Technology deep dive

FastFlowLM is built NPU-first

FastFlowLM retools the entire inference stack for AMD’s XDNA-based Ryzen™ AI silicon. Instead of mirroring GPU kernels, we partition prefill and decoding into tile-sized workloads, keep KV state resident on-chip, and stream attention math through the NPU’s 12 TFLOPS bf16 fabric.

The result: up to 5.2× faster prefill and 4.8× faster decoding than the iGPU, 33.5× / 2.2× gains versus the CPU, while drawing 67× / 223× less power. We also lift the context ceiling from 2K to 256K tokens and halve Gemma 3 image TTFT from 8 s down to 4 s on the same laptop-class part.

Prefill acceleration

5.2× vs iGPU

Ryzen AI NPU prefill throughput.

Decoding acceleration

4.8× vs iGPU

Tile-aware token streaming.

Context window

256K tokens

Up from 2K in stock stacks.

Power draw

67× / 223× less

NPU vs iGPU / CPU.

Image TTFT

4 s

Gemma 3 vision, down from 8 s.

Parallel-by-design

Fine-grained orchestration on XDNA

The Ryzen AI chip blends an iGPU and an always-on NPU, both rated at 12 TFLOPS bf16 compute.

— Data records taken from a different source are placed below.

/-! ### Operands -/

/-- The 16-bit operands (R109, R110, R114, R115; D5): each sum modulo 2^16, a byte displacement signed; SS the default
where BP is the base, DS elsewhere, an override instead of either. -/
def Obligations.EffectiveAddress16 : Prop :=
  ∀ (s : State) (d : Disp 16) (x : Byte) (w : Word) (h : Head),
    (effAddr (.base16 .bxsi d) s).toNat = ((s.r16 .ebx).toNat + (s.r16 .esi).toNat + (dispValue d).toNat) % 2 ^ 16
    ∧ (effAddr (.base16 .bxdi d) s).toNat = ((s.r16 .ebx).toNat + (s.r16 .edi).toNat + (dispValue d).toNat) % 2 ^ 16
    ∧ (effAddr (.base16 .bpsi d) s).toNat = ((s.r16 .ebp).toNat + (s.r16 .esi).toNat + (dispValue d).toNat) % 2 ^ 16
    ∧ (effAddr (.base16 .bpdi d) s).toNat = ((s.r16 .ebp).toNat + (s.r16 .edi).toNat + (dispValue d).toNat) % 2 ^ 16
    ∧ (effAddr (.base16 .si d) s).toNat = ((s.r16 .esi).toNat + (dispValue d).toNat) % 2 ^ 16
    ∧ (effAddr (.base16 .di d) s).toNat = ((s.r16 .edi).toNat + (dispValue d).toNat) % 2 ^ 16
    ∧ (effAddr (.base16 .bp d) s).toNat = ((s.r16 .ebp).toNat + (dispValue d).toNat) % 2 ^ 16
    ∧ (effAddr (.base16 .bx d) s).toNat = ((s.r16 .ebx).toNat + (dispValue d).toNat) % 2 ^ 16
    ∧ (effAddr (.abs16 w) s).toNat = w.toNat
    ∧ (dispValue (.d8 x : Disp 16)).toInt = x.toInt ∧ dispValue (.absent : Disp 16) = 0
    ∧ dispValue (.full w : Disp 16) = w
    ∧ (∀ b, defaultSeg (.base16 b d) = if b = .bpsi ∨ b = .bpdi ∨ b = .bp then .ss else .ds)
    ∧ defaultSeg (.abs16 w) = .ds
    ∧ (∀ m, h.segOverride = none → easeg h m = defaultSeg m)
    ∧ (∀ m g, h.segOverride = some g → easeg h m = g)

/-- The 32-bit operands (R109, R111, R112; D5): each sum modulo 2^32, the index scaled by 1, 2, 4 or 8; SS the default
where ESP or EBP is the base. -/
def Obligations.EffectiveAddress32 : Prop :=
  ∀ (s : State) (b x : Reg) (sc : BitVec 2) (d : Disp 32) (c : Byte) (w : Dword),
    (effAddr (.base32 b d) s).toNat = ((s.r32 b).toNat + (dispValue d).toNat) % 2 ^ 32
    ∧ (effAddr (.abs32 w) s).toNat = w.toNat
    ∧ (effAddr (.sib sc (some x) b d) s).toNat
        = ((s.r32 b).toNat + (s.r32 x).toNat * 2 ^ sc.toNat + (dispValue d).toNat) % 2 ^ 32
    ∧ (effAddr (.sib sc none b d) s).toNat = ((s.r32 b).toNat + (dispValue d).toNat) % 2 ^ 32
    ∧ (effAddr (.sibAbs sc (some x) w) s).toNat = ((s.r32 x).toNat * 2 ^ sc.toNat + w.toNat) % 2 ^ 32
    ∧ (effAddr (.sibAbs sc none w) s).toNat = w.toNat
    ∧ (dispValue (.d8 c : Disp 32)).toInt = c.toInt ∧ dispValue (.absent : Disp 32) = 0
    ∧ dispValue (.full w : Disp 32) = w
    ∧ defaultSeg (.base32 b d) = (if b = .esp ∨ b = .ebp then .ss else .ds)
    ∧ (∀ ix, defaultSeg (.sib sc ix b d) = if b = .esp ∨ b = .ebp then .ss else .ds)
    ∧ defaultSeg (.abs32 w) = .ds ∧ (∀ ix, defaultSeg (.sibAbs sc ix w) = .ds)

/-- The register-or-memory sources: sixteen bits for LLDT, LMSW and LTR at every operand size (R108); for LAR and LSL
the low word of two bytes, or of four with the refusal band (R154, R264; D15). -/
def Obligations.SelectorSources : Prop :=
  ∀ (h : Head) (r : Reg) (m : MemOp) (s : State),
    readRm16 h (.reg r) s = .ok ((s.r32 r).extractLsb' 0 16)
    ∧ (∀ z, readSelector z h (.reg r) s = .ok ((s.r32 r).extractLsb' 0 16))
    ∧ (∀ v, readMem h m 2 s = .ok v →
        readRm16 h (.mem m) s = .ok (v.extractLsb' 0 16) ∧ readSelector .s16 h (.mem m) s = .ok (v.extractLsb' 0 16)
        ∧ ∀ x, readMem h m 4 s = .error (.raised x) → readSelector .s32 h (.mem m) s = .error (.refused .memWidthBand))
    ∧ (∀ x, readMem h m 2 s = .error x →
        readRm16 h (.mem m) s = .error x ∧ readSelector .s16 h (.mem m) s = .error x
        ∧ ∀ y, readMem h m 4 s = .error y → readSelector .s32 h (.mem m) s = .error y)
    ∧ (∀ v, readMem h m 4 s = .ok v → readSelector .s32 h (.mem m) s = .ok (v.extractLsb' 0 16))

/-! ### The instructions -/

/-- LAHF (R140): AH is SF:ZF:x:AF:x:PF:x:CF, with three bits that nothing constrains (log 4); the rest of EAX and every
other field is kept. -/
def Obligations.LahfLoadsTheFlags : Prop :=
  ∀ (h : Head) (s : State), encode (.lahf h) = h.pfx.map Pfx.byte ++ [0x9F] ∧ ∃ u : BitVec 3,
    exec (.lahf h) s = .next { s with
      regs := s.regs.set .eax ((s.r32 .eax).extractLsb' 16 16
        ++ (BitVec.ofBool s.sf ++ BitVec.ofBool s.zf ++ u.extractLsb' 2 1 ++ BitVec.ofBool s.af ++ u.extractLsb' 1 1
            ++ BitVec.ofBool s.pf ++ u.extractLsb' 0 1 ++ BitVec.ofBool s.cf : Byte)
        ++ (s.r32 .eax).extractLsb' 0 8)
      eip := s.eip + BitVec.ofNat 32 (Instr.lahf h).len
      draws := s.draws + 1 }

/-- LAR (R150), both sizes: #UD outside Protected Mode; a fault or a refusal of the operand read, the refusal band of
R154 (D15) among them, or of the descriptor read; the access rights with ZF = 1 and four unconstrained bits (log 4, log
27) for a descriptor that is found, valid for LAR and visible; otherwise ZF = 0 and the destination kept, which is the
spec's choice D14 (R156 a; log 21), as is D13 for a null selector. -/
def Obligations.LarLoadsAccessRights : Prop :=
  ∀ (i : Instr) (z : Size) (h : Head) (dst : Reg) (src : RM) (s : State), larForm i = some (z, h, dst, src) →
    encode i = h.pfx.map Pfx.byte ++ [0x0F, 0x02] ++ src.bytes dst.num
    ∧ (s.mode ≠ .prot → exec i s = .fault (.exception .ud s))
    ∧ (s.mode = .prot →
      (∀ x, readSelector z h src s = .error (.raised x) → exec i s = .fault (.exception x s))
      ∧ (∀ r, readSelector z h src s = .error (.refused r) → exec i s = .refused r)
      ∧ (∀ sel, readSelector z h src s = .ok sel →
        (∀ x, selNull sel = false → descFetch sel s = .error (.raised x) → exec i s = .fault (.exception x s))
        ∧ (∀ r, selNull sel = false → descFetch sel s = .error (.refused r) → exec i s = .refused r)
        ∧ (∀ d, selNull sel = false → descFetch sel s = .ok (some d) → larTypeValid d.hi = true →
            visible sel d.hi s = true → ∃ x : BitVec 4,
            exec i s = .next { s with
              regs := s.regs.set dst (merge z (s.r32 dst)
                ((0 : BitVec 8) ++ d.hi.extractLsb' 20 4 ++ x ++ d.hi.extractLsb' 8 8 ++ (0 : BitVec 8)))
              eflags := s.eflags ||| 0x40
              eip := s.eip + BitVec.ofNat 32 i.len
              draws := s.draws + 1 })
        ∧ (selNull sel = true ∨ descFetch sel s = .ok none
              ∨ (∃ d, descFetch sel s = .ok (some d) ∧ ¬(larTypeValid d.hi = true ∧ visible sel d.hi s = true)) →
            exec i s = .next { s with
              eflags := s.eflags &&& 0xFFFFFFBF
              eip := s.eip + BitVec.ofNat 32 i.len })))

/-- LSL (R260), both sizes: #UD outside Protected Mode; a fault or a refusal of the operand read, the refusal band of
R154 and R264 (D15) among them, or of the descriptor read; the byte-granular limit with ZF = 1 for a descriptor that is
found, valid for LSL and visible; otherwise ZF = 0 and the destination kept. The spec's choices (log 21): the low 16
bits of the limit in the 16-bit form (R263, C4, D16); ZF = 0 for a null selector and one in an invalid LDT (R264, R153,
D13). -/
def Obligations.LslLoadsTheLimit : Prop :=
  ∀ (i : Instr) (z : Size) (h : Head) (dst : Reg) (src : RM) (s : State), lslForm i = some (z, h, dst, src) →
    encode i = h.pfx.map Pfx.byte ++ [0x0F, 0x03] ++ src.bytes dst.num
    ∧ (s.mode ≠ .prot → exec i s = .fault (.exception .ud s))
    ∧ (s.mode = .prot →
      (∀ x, readSelector z h src s = .error (.raised x) → exec i s = .fault (.exception x s))
      ∧ (∀ r, readSelector z h src s = .error (.refused r) → exec i s = .refused r)
      ∧ (∀ sel, readSelector z h src s = .ok sel →
        (∀ x, selNull sel = false → descFetch sel s = .error (.raised x) → exec i s = .fault (.exception x s))
        ∧ (∀ r, selNull sel = false → descFetch sel s = .error (.refused r) → exec i s = .refused r)
        ∧ (∀ d, selNull sel = false → descFetch sel s = .ok (some d) → lslTypeValid d.hi = true →
            visible sel d.hi s = true →
            exec i s = .next { s with
              regs := s.regs.set dst (merge z (s.r32 dst)
                (if d.hi.getLsbD 23 = true
                  then d.hi.extractLsb' 16 4 ++ d.lo.extractLsb' 0 16 ++ (0xFFF : BitVec 12)
                  else (0 : BitVec 12) ++ d.hi.extractLsb' 16 4 ++ d.lo.extractLsb' 0 16))
              eflags := s.eflags ||| 0x40
              eip := s.eip + BitVec.ofNat 32 i.len })
        ∧ (selNull sel = true ∨ descFetch sel s = .ok none
              ∨ (∃ d, descFetch sel s = .ok (some d) ∧ ¬(lslTypeValid d.hi = true ∧ visible sel d.hi s = true)) →
            exec i s = .next { s with
              eflags := s.eflags &&& 0xFFFFFFBF
              eip := s.eip + BitVec.ofNat 32 i.len })))

/-- The types LAR and LSL accept (R151; R261, with type 8 invalid by C3 and D17), whatever the present bit, and what is
visible to both (R152; D13). -/
def Obligations.TypesAndVisibility : Prop :=
  ∀ (hi : Dword) (sel : Word) (s : State),
    (larTypeValid hi = true ↔ hi.getLsbD 12 = true ∨ hi.extractLsb' 8 4 ∉ ([0x0, 0x8, 0xA, 0xD] : List (BitVec 4)))
    ∧ (lslTypeValid hi = true ↔
        hi.getLsbD 12 = true ∨ hi.extractLsb' 8 4 ∈ ([0x1, 0x2, 0x3, 0x9, 0xB] : List (BitVec 4)))
    ∧ (visible sel hi s = true ↔
        (hi.getLsbD 12 = true ∧ hi.getLsbD 11 = true ∧ hi.getLsbD 10 = true)
          ∨ (s.cpl ≤ hi.extractLsb' 13 2 ∧ sel.extractLsb' 0 2 ≤ hi.extractLsb' 13 2))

While the GPU enjoys 125 GB/s of memory bandwidth, the NPU sits at 60 GB/s—so FastFlowLM had to attack the problem with software-led tiling, compression, and scheduling.

  • AIE tile partitioning

    We map transformer blocks to configurable tiles, fuse matmuls + activation, and ensure the compute fabric never waits on host memory.

  • Streaming KV residency

    Attention state stays inside NPU SRAM, enabling 256K-token prompts without bouncing to LPDDR.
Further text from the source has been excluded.